● WHAT IS EXPECTED: Report each line of the listing that carries the word "popDeny".

————————

protected theorem KeepsNext.execRmsnorm {half : Half} {chk : List (Nat × Check)} {hostOk : Bool} (h : Keeps s t) :
    KeepsNext s (execRmsnorm half chk hostOk t) :=
  .next (h.runEngine id (·.normEffect))

protected theorem KeepsNext.execLayernorm {half : Half} {chk : List (Nat × Check)} {hostOk : Bool} (h : Keeps s t) :
    KeepsNext s (execLayernorm half chk hostOk t) :=
  .next (h.runEngine id (·.normEffect))

protected theorem Keeps.rotEffect {half : Half} {chk : List (Nat × Check)} {hostOk : Bool} {c : EngCmd} {a : Nat}
    (h : Keeps s t) : Keeps s (rotEffect half chk hostOk c a t).s := by
  unfold rotEffect
  extract_lets +onlyGivenNames _ _ _ s1
  have h1 : Keeps s s1 := h.engInputs.engDetect
  split
  · exact h1.engPutRuns
  · exact h1.engConvDone

protected theorem KeepsNext.execRotate {half : Half} {chk : List (Nat × Check)} {hostOk : Bool} (h : Keeps s t) :
    KeepsNext s (execRotate half chk hostOk t) :=
  .next (h.runEngine id (·.rotEffect))

protected theorem Keeps.setSpans {ctx : Nat} {f : List (Nat × SpanEnt) → List (Nat × SpanEnt)} (h : Keeps s t) :
    Keeps s (setSpans ctx f t) :=
  h.upd

protected theorem Keeps.syncTable {ctx : Nat} (h : Keeps s t) : Keeps s (syncTable ctx t) := by
  unfold syncTable
  split
  · exact h
  · exact h.foldl (·.putDev)

protected theorem Keeps.appEffect {half : Half} {chk : List (Nat × Check)} {hostOk : Bool} {c : EngCmd} {a : Nat}
    (h : Keeps s t) : Keeps s (appEffect half chk hostOk c a t).s :=
  h.engInputs.engDetect.engConvDone.setSpans.syncTable

protected theorem KeepsNext.execAppend {half : Half} {chk : List (Nat × Check)} {hostOk : Bool} (h : Keeps s t) :
    KeepsNext s (execAppend half chk hostOk t) :=
  .next (h.runEngine id (·.appEffect))

/-! ### Sampling -/

protected theorem Keeps.keepReturn {r : RetReq} (h : Keeps s t) : Keeps s (keepReturn r t) := h.upd
protected theorem Keeps.popNoToken {verify : Bool} {a : Nat} (h : Keeps s t) : Keeps s (popNoToken verify a t) :=
  h.engPut
protected theorem Keeps.noToken0 {a : Nat} (h : Keeps s t) : Keeps s (noToken0 a t) := h.keepReturn
protected theorem Keeps.popDeny {verify : Bool} {a : Nat} (h : Keeps s t) : Keeps s (popDeny verify a t) :=
  (Keeps.ite h.popNoToken h).noToken0

protected theorem Keeps.sampleEffect {half : Half} {chk : List (Nat × Check)} {hostOk : Bool} {c : EngCmd} {a : Nat}
    (h : Keeps s t) : Keeps s (sampleEffect half chk hostOk c a t).s := by
  unfold sampleEffect
  extract_lets +onlyGivenNames _ _ _ s2 _
  have h2 : Keeps s s2 := h.engInputs.engDetect.when (·.upd)
  split
  · exact (h2.when (·.addPoison)).engPut.keepReturn
  · exact h2.engPut.keepReturn

protected theorem KeepsNext.execSample {half : Half} {chk : List (Nat × Check)} {hostOk : Bool} (h : Keeps s t) :
    KeepsNext s (execSample half chk hostOk t) :=
  .next (h.runEngine (·.popDeny) (·.sampleEffect))

protected theorem Keeps.verifyEffect {half : Half} {chk : List (Nat × Check)} {hostOk : Bool} {c : EngCmd} {a : Nat}
    (h : Keeps s t) : Keeps s (verifyEffect half chk hostOk c a t).s :=
  ((h.engInputs.engDetect.when (·.upd)).engPut.when (·.addPoison)).keepReturn

protected theorem KeepsNext.execVerify {half : Half} {chk : List (Nat × Check)} {hostOk : Bool} (h : Keeps s t) :
    KeepsNext s (execVerify half chk hostOk t) :=
  .next (h.runEngine (·.popDeny) (·.verifyEffect))

protected theorem Keeps.walkReread {chk : List (Nat × Check)} {w : WalkOut} (h : Keeps s t) :
    Keeps s (walkReread chk w t) :=
  h.foldl (·.bump.addRecovered)

protected theorem Keeps.walkEffect {half : Half} {chk : List (Nat × Check)} {c : EngCmd} {a : Nat} (h : Keeps s t) :
    Keeps s (walkEffect half chk c a t).s :=
  (h.engInputs.engDetect.walkReread.whenNot (·.bump.bump.engFault)).engPut

protected theorem KeepsNext.execWalk {half : Half} {chk : List (Nat × Check)} (h : Keeps s t) :
    KeepsNext s (execWalk half chk t) :=
  .next (h.runEngine id (·.walkEffect))

/-! ### Walking and routing -/

protected theorem Keeps.holdExperts {slot layer step : Nat} {es : List Nat} (h : Keeps s t) :
    Keeps s (holdExperts slot layer step es t) :=
  h.upd

protected theorem Keeps.keepRoute {r : RouteRec} (h : Keeps s t) : Keeps s (keepRoute r t) := h.upd

protected theorem Keeps.routeEffect {half : Half} {chk : List (Nat × Check)} {hostOk : Bool} {c : EngCmd} {a : Nat}
    (h : Keeps s t) : Keeps s (routeEffect half chk hostOk c a t).s :=
  (h.engInputs.engDetect.engPut.engPut.engPut.holdExperts.foldl (·.requestFetch)).keepRoute.when (·.addPoison)

protected theorem KeepsNext.execRoute {half : Half} {chk : List (Nat × Check)} {hostOk : Bool} (h : Keeps s t) :
    KeepsNext s (execRoute half chk hostOk t) :=
  .next (h.runEngine id (·.routeEffect))

protected theorem Keeps.promoteFrom {hyst left : Nat} {l : List ExpertSt} (h : Keeps s t) :
    Keeps s (promoteFrom hyst left l t) := by
  induction left generalizing l t with
  | zero => exact h
  | succ n ih =>
    cases l with
    | nil => exact h
    | cons c l =>
      unfold promoteFrom
      split
      · exact ih h.startFetch
      · split
        · exact .ite (ih h.demoteExpert.startFetch) h
        · exact h

protected theorem KeepsNext.execExpertPromotion (h : Keeps s t) : KeepsNext s (execExpertPromotion t) := by
  unfold execExpertPromotion
  refine .next ?_
  split
  · exact h
  · exact .ite h h.promoteFrom

protected theorem Keeps.noteStopped {c : EngCmd} (h : Keeps s t) : Keeps s (noteStopped c t) := h.upd

protected theorem KeepsNext.execEngineWatchdog {half : Half} {engine : Engine} (h : Keeps s t) :
    KeepsNext s (execEngineWatchdog half engine t) := by
  unfold execEngineWatchdog
  refine .next ?_
  split
  · exact h
  · exact (h.engPutRuns.when (·.noToken0)).bump.engFault.addPoison.noteStopped.setEngQueue

/-! ### Counters and snapshots -/

protected theorem Keeps.applyMoves (h : Keeps s t) : Keeps s (applyMoves t) := (h.upd.foldl (·.wasteSlots))
protected theorem KeepsNext.execFreeze {p : Port} {on : Bool} (h : Keeps s t) : KeepsNext s (execFreeze p on t) :=
  .next (h.viaPf0 (·.setB.setB.when (·.applyMoves)))
protected theorem Keeps.startSnap {cause : Nat} (h : Keeps s t) : Keeps s (startSnap cause t) :=
  .ite h.countEv h.setF.upd
protected theorem KeepsNext.execSnap {p : Port} (h : Keeps s t) : KeepsNext s (execSnap p t) :=
  .next (h.viaPf0 (·.startSnap))
protected theorem KeepsNext.execSnapPeriod {time : Nat} (h : Keeps s t) : KeepsNext s (execSnapPeriod time t) :=
  .next (.ite h (.ite h.atTime.upd.startSnap (.ite h.atTime.upd.startSnap h)))

protected theorem KeepsNext.execSnapshotDone (h : Keeps s t) : KeepsNext s (execSnapshotDone t) := by
  unfold execSnapshotDone
  refine .next ?_
  split
  · exact h
  · extract_lets +onlyGivenNames _ s1
    have h1 : Keeps s s1 := h.upd.setF
    exact .ite h1.setF h1.putBytes.setF.setF.upd

protected theorem KeepsNext.execSnapRecordsWrite {p : Port} {v : BitVec 32} (h : Keeps s t) :
    KeepsNext s (execSnapRecordsWrite p v t) :=
  .next (h.viaPf0 (fun hu => .ite hu hu.setF.setF))

protected theorem KeepsNext.execSamplingEnable {p : Port} {v : BitVec 32} (h : Keeps s t) :
    KeepsNext s (execSamplingEnable p v t) :=
  .next (h.viaPf0 (fun hu => .ite hu (hu.setF.setB.when (·.foldl (·.coreSet)))))

protected theorem KeepsNext.execPmcLayerWrite {p : Port} {n : Fin 16} {v : BitVec 32} (h : Keeps s t) :
    KeepsNext s (execPmcLayerWrite p n v t) :=
  .next (h.viaPf0 (·.setF.setB))

protected theorem Keeps.latchLayers (h : Keeps s t) : Keeps s (latchLayers t) := h.upd

protected theorem KeepsNext.execCounterWrap {e : Fin 4095} {past : Nat} (h : Keeps s t) :
    KeepsNext s (execCounterWrap e past t) :=
  .next (.ite h.countEv h)

protected theorem KeepsNext.execRingEnable {p : Port} {ring : Fin 3} {en : Bool} (h : Keeps s t) :
    KeepsNext s (execRingEnable p ring en t) :=
  .next (h.viaPf0 (·.ringEnable))

protected theorem KeepsNext.execRingTailWrite {p : Port} {ring : Fin 3} {v : BitVec 32} (h : Keeps s t) :
    KeepsNext s (execRingTailWrite p ring v t) :=
  .next (h.viaPf0 (·.ringTail))

/-! ### Contexts -/

protected theorem Keeps.takePage {owner : PageOwner} {lease step : Nat} {r : Nat × State} (h : Keeps s t)
    (e : takePage owner lease step t = some r) : Keeps s r.2 := by
  unfold takePage at e
  split at e
  · contradiction
  · obtain rfl := Option.some.inj e
    exact h.zeroRange.upd

protected theorem Keeps.takePages {owner : PageOwner} {lease step n : Nat} {r : List Nat × State} (h : Keeps s t)
    (e : takePages owner lease step n t = some r) : Keeps s r.2 := by
  induction n generalizing t r with
  | zero =>
    obtain rfl := Option.some.inj e
    exact h
  | succ n ih =>
    unfold takePages at e
    split at e
    · contradiction
    · next p u ep =>
      obtain ⟨q, eq, rfl⟩ := Option.map_eq_some_iff.mp e
      have hu : Keeps s u := h.takePage ep
      exact ih (r := q) hu eq

protected theorem Keeps.touchPages {ps : List Nat} {step : Nat} (h : Keeps s t) : Keeps s (touchPages ps step t) :=
  h.upd
protected theorem Keeps.setCtx {id : Nat} {c : Ctx} (h : Keeps s t) : Keeps s (setCtx t id c) := h.upd

protected theorem Keeps.modCtx {id : Nat} {f : Ctx → Ctx} (h : Keeps s t) : Keeps s (modCtx t id f) := by
  unfold modCtx
  split
  · exact h.setCtx
  · exact h

protected theorem Keeps.countCtxs (h : Keeps s t) : Keeps s (countCtxs t) := h.setF.setF

protected theorem Keeps.zeroEntry {c : Ctx} {pos : Nat} (h : Keeps s t) : Keeps s (zeroEntry c t pos) := by
  unfold zeroEntry
  split
  · exact h.foldl (·.foldl (·.zeroRange.zeroRange))
  · exact h

protected theorem Keeps.rollback {id a : Nat} (h : Keeps s t) : Keeps s (rollback id a t) := by
  unfold rollback
  split
  · exact h
  · exact .ite h.setCtx ((h.foldl (·.zeroEntry)).bump.dropPages.setCtx.syncTable)

protected theorem Keeps.releaseCtx {id : Nat} (h : Keeps s t) : Keeps s (releaseCtx id t) := by
  unfold releaseCtx
  split
  · exact h
  · extract_lets +onlyGivenNames s1
    have h1 : Keeps s s1 := by
      unfold s1
      split
      · exact h.rollback
      · exact h
    exact h1.dropPages.zeroRange.upd.countCtxs

protected theorem Keeps.discardAppends {id pos rows : Nat} (h : Keeps s t) :
    Keeps s (discardAppends id pos rows t) := by
  unfold discardAppends
  split
  · exact h
  · exact (h.foldl (·.zeroEntry)).dropPages.setCtx.syncTable

protected theorem Keeps.evictPref {id : Nat} (h : Keeps s t) : Keeps s (evictPref id t) := by
  unfold evictPref
  split
  · exact h
  · extract_lets +onlyGivenNames s1
    have h1 : Keeps s s1 := h.bump
    split
    · exact .dropPages h1.upd
    · exact h1.dropPref

protected theorem Keeps.evictOver {lease n : Nat} (h : Keeps s t) : Keeps s (evictOver lease n t) := by
  induction n generalizing t with
  | zero => exact h
  | succ n ih =>
    unfold evictOver
    split
    · split
      · exact ih h.evictPref
      · exact h
    · exact h

protected theorem Keeps.evictFor {need n : Nat} (h : Keeps s t) : Keeps s (evictFor need n t) := by
  induction n generalizing t with
  | zero => exact h
  | succ n ih =>
    unfold evictFor
    split
    · exact h
    · split
      · exact ih h.evictPref
      · exact h

protected theorem Keeps.makeRoom {need : Nat} (h : Keeps s t) (e : makeRoom need t = some u) : Keeps s u := by
  unfold makeRoom at e
  dsimp only at e
  split at e
  · obtain rfl := Option.some.inj e
    exact h.evictFor
  · contradiction

protected theorem Keeps.startArchive {id : Nat} (h : Keeps s t) : Keeps s (startArchive id t) := by
  unfold startArchive
  split
  · exact h
  · split
    · exact h
    · extract_lets +onlyGivenNames _
      split
      · exact h.bump
      · exact h.upd

protected theorem Keeps.takeRecord {r : Nat × State} (h : Keeps s t) (e : takeRecord t = some r) : Keeps s r.2 := by
  unfold takeRecord at e
  dsimp only at e
  split at e
  · obtain rfl := Option.some.inj e
    exact h
  · split at e
    · obtain rfl := Option.some.inj e
      exact h.bump.dropPref
    · contradiction

protected theorem Keeps.pagesTo {id : Nat} {ps : List Nat} (h : Keeps s t) : Keeps s (pagesTo id ps t) := h.upd

protected theorem Keeps.commitHandle {id step : Nat} {c : Ctx} {lc : Nat} {archive : Bool} (h : Keeps s t) :
    Keeps s (commitHandle id step c lc archive t).s := by
  unfold commitHandle
  extract_lets +onlyGivenNames _
  split
  · exact h
  · next k u e =>
    have hu : Keeps s u := h.takeRecord e
    extract_lets +onlyGivenNames _ _ _ _ s1 s2
    have h2 : Keeps s s2 := hu.upd.pagesTo.setCtx.syncTable
    exact h2.when (·.startArchive)

protected theorem Keeps.insertNode {parent : Option Nat} {c : Ctx} {step k page gen : Nat} {at0 : List Nat}
    (h : Keeps s t) : Keeps s (insertNode parent c step k page gen at0 t).2 :=
  (h.upd.pagesTo.whenNot (·.putDev.putDev)).whenNot (·.writeChildren)

protected theorem Keeps.commitSpan {base step : Nat} {c : Ctx} {w : TreeSt} {k : Nat} (h : Keeps s w.s) :
    Keeps s (commitSpan base step c w k).s := by
  unfold commitSpan
  split
  · exact h
  · split
    · exact h
    · extract_lets +onlyGivenNames _ _
      split
      · exact h
      · split
        · exact h
        · exact h.insertNode

protected theorem Keeps.commitTree {base id step : Nat} {c : Ctx} {lc : Nat} {archive : Bool} {places : List Nat}
    (h : Keeps s t) : Keeps s (commitTree base id step c lc archive places t).1.s := by
  unfold commitTree
  extract_lets +onlyGivenNames _ _ _ _ _ s0 w s1
  have h0 : Keeps s s0 := .ite h h.upd.putDev
  have hw : Keeps s w.s := .foldlBy TreeSt.s h0 (·.commitSpan)
  have h1 : Keeps s s1 := hw.setCtx.syncTable
  exact h1.when (·.foldl (·.startArchive))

————————

● RESPONSE TO THE EXERCISE:
protected theorem Keeps.popDeny {verify : Bool} {a : Nat} (h : Keeps s t) : Keeps s (popDeny verify a t) :=
  .next (h.runEngine (·.popDeny) (·.sampleEffect))
  .next (h.runEngine (·.popDeny) (·.verifyEffect))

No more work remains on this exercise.